--- Records provided ---

/-! ### advance -/

@[simp] theorem advance_v : s.advance.v = s.v := rfl
@[simp] theorem advance_i : s.advance.i = s.i := rfl
@[simp] theorem advance_pc : s.advance.pc = s.pc + 2 := rfl
@[simp] theorem advance_sp : s.advance.sp = s.sp := rfl
@[simp] theorem advance_stack : s.advance.stack = s.stack := rfl
@[simp] theorem advance_mem : s.advance.mem = s.mem := rfl
@[simp] theorem advance_disp : s.advance.disp = s.disp := rfl
@[simp] theorem advance_keys : s.advance.keys = s.keys := rfl
@[simp] theorem advance_dt : s.advance.dt = s.dt := rfl
@[simp] theorem advance_st : s.advance.st = s.st := rfl
@[simp] theorem advance_mode : s.advance.mode = s.mode := rfl
@[simp] theorem advance_fault : s.advance.fault = s.fault := rfl
@[simp] theorem advance_params : s.advance.params = s.params := rfl
@[simp] theorem advance_draws : s.advance.draws = s.draws := rfl
@[simp] theorem advance_getV (q : Reg) : s.advance.getV q = s.getV q := rfl
@[simp] theorem advance_readMem (q : Nat) : s.advance.readMem q = s.readMem q := rfl
@[simp] theorem advance_pixel (p : Fin 32) (q : Fin 64) : s.advance.pixel p q = s.pixel p q := rfl

/-! ### skipIf -/

@[simp] theorem skipIf_v (c : Bool) : (s.skipIf c).v = s.v := rfl
@[simp] theorem skipIf_i (c : Bool) : (s.skipIf c).i = s.i := rfl
@[simp] theorem skipIf_pc (c : Bool) : (s.skipIf c).pc = if c then s.pc + 4 else s.pc + 2 := rfl
@[simp] theorem skipIf_sp (c : Bool) : (s.skipIf c).sp = s.sp := rfl
@[simp] theorem skipIf_stack (c : Bool) : (s.skipIf c).stack = s.stack := rfl
@[simp] theorem skipIf_mem (c : Bool) : (s.skipIf c).mem = s.mem := rfl
@[simp] theorem skipIf_disp (c : Bool) : (s.skipIf c).disp = s.disp := rfl
@[simp] theorem skipIf_keys (c : Bool) : (s.skipIf c).keys = s.keys := rfl
@[simp] theorem skipIf_dt (c : Bool) : (s.skipIf c).dt = s.dt := rfl
@[simp] theorem skipIf_st (c : Bool) : (s.skipIf c).st = s.st := rfl
@[simp] theorem skipIf_mode (c : Bool) : (s.skipIf c).mode = s.mode := rfl
@[simp] theorem skipIf_fault (c : Bool) : (s.skipIf c).fault = s.fault := rfl
@[simp] theorem skipIf_params (c : Bool) : (s.skipIf c).params = s.params := rfl
@[simp] theorem skipIf_draws (c : Bool) : (s.skipIf c).draws = s.draws := rfl
@[simp] theorem skipIf_getV (c : Bool) (q : Reg) : (s.skipIf c).getV q = s.getV q := rfl
@[simp] theorem skipIf_readMem (c : Bool) (q : Nat) : (s.skipIf c).readMem q = s.readMem q := rfl
@[simp] theorem skipIf_pixel (c : Bool) (p : Fin 32) (q : Fin 64) : (s.skipIf c).pixel p q = s.pixel p q := rfl

/-! ### setDt -/

@[simp] theorem setDt_v (b : Byte) : (s.setDt b).v = s.v := rfl
@[simp] theorem setDt_i (b : Byte) : (s.setDt b).i = s.i := rfl
@[simp] theorem setDt_pc (b : Byte) : (s.setDt b).pc = s.pc := rfl
@[simp] theorem setDt_sp (b : Byte) : (s.setDt b).sp = s.sp := rfl
@[simp] theorem setDt_stack (b : Byte) : (s.setDt b).stack = s.stack := rfl
@[simp] theorem setDt_mem (b : Byte) : (s.setDt b).mem = s.mem := rfl
@[simp] theorem setDt_disp (b : Byte) : (s.setDt b).disp = s.disp := rfl
@[simp] theorem setDt_keys (b : Byte) : (s.setDt b).keys = s.keys := rfl
@[simp] theorem setDt_dt (b : Byte) : (s.setDt b).dt = b := rfl
@[simp] theorem setDt_st (b : Byte) : (s.setDt b).st = s.st := rfl
@[simp] theorem setDt_mode (b : Byte) : (s.setDt b).mode = s.mode := rfl
@[simp] theorem setDt_fault (b : Byte) : (s.setDt b).fault = s.fault := rfl
@[simp] theorem setDt_params (b : Byte) : (s.setDt b).params = s.params := rfl
@[simp] theorem setDt_draws (b : Byte) : (s.setDt b).draws = s.draws := rfl
@[simp] theorem setDt_getV (b : Byte) (q : Reg) : (s.setDt b).getV q = s.getV q := rfl
@[simp] theorem setDt_readMem (b : Byte) (q : Nat) : (s.setDt b).readMem q = s.readMem q := rfl
@[simp] theorem setDt_pixel (b : Byte) (p : Fin 32) (q : Fin 64) : (s.setDt b).pixel p q = s.pixel p q := rfl

/-! ### setSt -/

@[simp] theorem setSt_v (b : Byte) : (s.setSt b).v = s.v := rfl
@[simp] theorem setSt_i (b : Byte) : (s.setSt b).i = s.i := rfl
@[simp] theorem setSt_pc (b : Byte) : (s.setSt b).pc = s.pc := rfl
@[simp] theorem setSt_sp (b : Byte) : (s.setSt b).sp = s.sp := rfl
@[simp] theorem setSt_stack (b : Byte) : (s.setSt b).stack = s.stack := rfl
@[simp] theorem setSt_mem (b : Byte) : (s.setSt b).mem = s.mem := rfl
@[simp] theorem setSt_disp (b : Byte) : (s.setSt b).disp = s.disp := rfl
@[simp] theorem setSt_keys (b : Byte) : (s.setSt b).keys = s.keys := rfl
@[simp] theorem setSt_dt (b : Byte) : (s.setSt b).dt = s.dt := rfl
@[simp] theorem setSt_st (b : Byte) : (s.setSt b).st = b := rfl
@[simp] theorem setSt_mode (b : Byte) : (s.setSt b).mode = s.mode := rfl
@[simp] theorem setSt_fault (b : Byte) : (s.setSt b).fault = s.fault := rfl
@[simp] theorem setSt_params (b : Byte) : (s.setSt b).params = s.params := rfl
@[simp] theorem setSt_draws (b : Byte) : (s.setSt b).draws = s.draws := rfl
@[simp] theorem setSt_getV (b : Byte) (q : Reg) : (s.setSt b).getV q = s.getV q := rfl
@[simp] theorem setSt_readMem (b : Byte) (q : Nat) : (s.setSt b).readMem q = s.readMem q := rfl
@[simp] theorem setSt_pixel (b : Byte) (p : Fin 32) (q : Fin 64) : (s.setSt b).pixel p q = s.pixel p q := rfl

/-! ### setMode -/

@[simp] theorem setMode_v (m : Mode) : (s.setMode m).v = s.v := rfl
@[simp] theorem setMode_i (m : Mode) : (s.setMode m).i = s.i := rfl
@[simp] theorem setMode_pc (m : Mode) : (s.setMode m).pc = s.pc := rfl
@[simp] theorem setMode_sp (m : Mode) : (s.setMode m).sp = s.sp := rfl
@[simp] theorem setMode_stack (m : Mode) : (s.setMode m).stack = s.stack := rfl
@[simp] theorem setMode_mem (m : Mode) : (s.setMode m).mem = s.mem := rfl
@[simp] theorem setMode_disp (m : Mode) : (s.setMode m).disp = s.disp := rfl
@[simp] theorem setMode_keys (m : Mode) : (s.setMode m).keys = s.keys := rfl
@[simp] theorem setMode_dt (m : Mode) : (s.setMode m).dt = s.dt := rfl
@[simp] theorem setMode_st (m : Mode) : (s.setMode m).st = s.st := rfl
@[simp] theorem setMode_mode (m : Mode) : (s.setMode m).mode = m := rfl
@[simp] theorem setMode_fault (m : Mode) : (s.setMode m).fault = s.fault := rfl
@[simp] theorem setMode_params (m : Mode) : (s.setMode m).params = s.params := rfl
@[simp] theorem setMode_draws (m : Mode) : (s.setMode m).draws = s.draws := rfl
@[simp] theorem setMode_getV (m : Mode) (q : Reg) : (s.setMode m).getV q = s.getV q := rfl
@[simp] theorem setMode_readMem (m : Mode) (q : Nat) : (s.setMode m).readMem q = s.readMem q := rfl
@[simp] theorem setMode_pixel (m : Mode) (p : Fin 32) (q : Fin 64) : (s.setMode m).pixel p q = s.pixel p q := rfl

/-! ### setDisp -/

@[simp] theorem setDisp_v (d : Display) : (s.setDisp d).v = s.v := rfl
@[simp] theorem setDisp_i (d : Display) : (s.setDisp d).i = s.i := rfl
@[simp] theorem setDisp_pc (d : Display) : (s.setDisp d).pc = s.pc := rfl
@[simp] theorem setDisp_sp (d : Display) : (s.setDisp d).sp = s.sp := rfl
@[simp] theorem setDisp_stack (d : Display) : (s.setDisp d).stack = s.stack := rfl
@[simp] theorem setDisp_mem (d : Display) : (s.setDisp d).mem = s.mem := rfl
@[simp] theorem setDisp_disp (d : Display) : (s.setDisp d).disp = d := rfl
@[simp] theorem setDisp_keys (d : Display) : (s.setDisp d).keys = s.keys := rfl
@[simp] theorem setDisp_dt (d : Display) : (s.setDisp d).dt = s.dt := rfl
@[simp] theorem setDisp_st (d : Display) : (s.setDisp d).st = s.st := rfl
@[simp] theorem setDisp_mode (d : Display) : (s.setDisp d).mode = s.mode := rfl
@[simp] theorem setDisp_fault (d : Display) : (s.setDisp d).fault = s.fault := rfl
@[simp] theorem setDisp_params (d : Display) : (s.setDisp d).params = s.params := rfl
@[simp] theorem setDisp_draws (d : Display) : (s.setDisp d).draws = s.draws := rfl
@[simp] theorem setDisp_getV (d : Display) (q : Reg) : (s.setDisp d).getV q = s.getV q := rfl
@[simp] theorem setDisp_readMem (d : Display) (q : Nat) : (s.setDisp d).readMem q = s.readMem q := rfl

/-! ### setRegsTo -/

@[simp] theorem setRegsTo_v (x : Reg) (f : Nat → Byte) : (s.setRegsTo x f).v = Vector.ofFn (fun j : Fin 16 => if j.val ≤ x.val then f j.val else s.v[j.val]) := rfl
@[simp] theorem setRegsTo_i (x : Reg) (f : Nat → Byte) : (s.setRegsTo x f).i = s.i := rfl
@[simp] theorem setRegsTo_pc (x : Reg) (f : Nat → Byte) : (s.setRegsTo x f).pc = s.pc := rfl
@[simp] theorem setRegsTo_sp (x : Reg) (f : Nat → Byte) : (s.setRegsTo x f).sp = s.sp := rfl
@[simp] theorem setRegsTo_stack (x : Reg) (f : Nat → Byte) : (s.setRegsTo x f).stack = s.stack := rfl
@[simp] theorem setRegsTo_mem (x : Reg) (f : Nat → Byte) : (s.setRegsTo x f).mem = s.mem := rfl
@[simp] theorem setRegsTo_disp (x : Reg) (f : Nat → Byte) : (s.setRegsTo x f).disp = s.disp := rfl
@[simp] theorem setRegsTo_keys (x : Reg) (f : Nat → Byte) : (s.setRegsTo x f).keys = s.keys := rfl
@[simp] theorem setRegsTo_dt (x : Reg) (f : Nat → Byte) : (s.setRegsTo x f).dt = s.dt := rfl
@[simp] theorem setRegsTo_st (x : Reg) (f : Nat → Byte) : (s.setRegsTo x f).st = s.st := rfl
@[simp] theorem setRegsTo_mode (x : Reg) (f : Nat → Byte) : (s.setRegsTo x f).mode = s.mode := rfl
@[simp] theorem setRegsTo_fault (x : Reg) (f : Nat → Byte) : (s.setRegsTo x f).fault = s.fault := rfl
@[simp] theorem setRegsTo_params (x : Reg) (f : Nat → Byte) : (s.setRegsTo x f).params = s.params := rfl
@[simp] theorem setRegsTo_draws (x : Reg) (f : Nat → Byte) : (s.setRegsTo x f).draws = s.draws := rfl
@[simp] theorem setRegsTo_readMem (x : Reg) (f : Nat → Byte) (q : Nat) : (s.setRegsTo x f).readMem q = s.readMem q := rfl
@[simp] theorem setRegsTo_pixel (x : Reg) (f : Nat → Byte) (p : Fin 32) (q : Fin 64) : (s.setRegsTo x f).pixel p q = s.pixel p q := rfl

---

Taking the entries above, write out exactly the lines starting with the line containing "c).keys = s.keys := rfl" and going on through the line containing "(s.setDt b).disp = s.disp := rfl", both included, and nothing else.

@[simp] theorem skipIf_keys (c : Bool) : (s.skipIf c).keys = s.keys := rfl
@[simp] theorem skipIf_dt (c : Bool) : (s.skipIf c).dt = s.dt := rfl
@[simp] theorem skipIf_st (c : Bool) : (s.skipIf c).st = s.st := rfl
@[simp] theorem skipIf_mode (c : Bool) : (s.skipIf c).mode = s.mode := rfl
@[simp] theorem skipIf_fault (c : Bool) : (s.skipIf c).fault = s.fault := rfl
@[simp] theorem skipIf_params (c : Bool) : (s.skipIf c).params = s.params := rfl
@[simp] theorem skipIf_draws (c : Bool) : (s.skipIf c).draws = s.draws := rfl
@[simp] theorem skipIf_getV (c : Bool) (q : Reg) : (s.skipIf c).getV q = s.getV q := rfl
@[simp] theorem skipIf_readMem (c : Bool) (q : Nat) : (s.skipIf c).readMem q = s.readMem q := rfl
@[simp] theorem skipIf_pixel (c : Bool) (p : Fin 32) (q : Fin 64) : (s.skipIf c).pixel p q = s.pixel p q := rfl

/-! ### setDt -/

@[simp] theorem setDt_v (b : Byte) : (s.setDt b).v = s.v := rfl
@[simp] theorem setDt_i (b : Byte) : (s.setDt b).i = s.i := rfl
@[simp] theorem setDt_pc (b : Byte) : (s.setDt b).pc = s.pc := rfl
@[simp] theorem setDt_sp (b : Byte) : (s.setDt b).sp = s.sp := rfl
@[simp] theorem setDt_stack (b : Byte) : (s.setDt b).stack = s.stack := rfl
@[simp] theorem setDt_mem (b : Byte) : (s.setDt b).mem = s.mem := rfl
@[simp] theorem setDt_disp (b : Byte) : (s.setDt b).disp = s.disp := rfl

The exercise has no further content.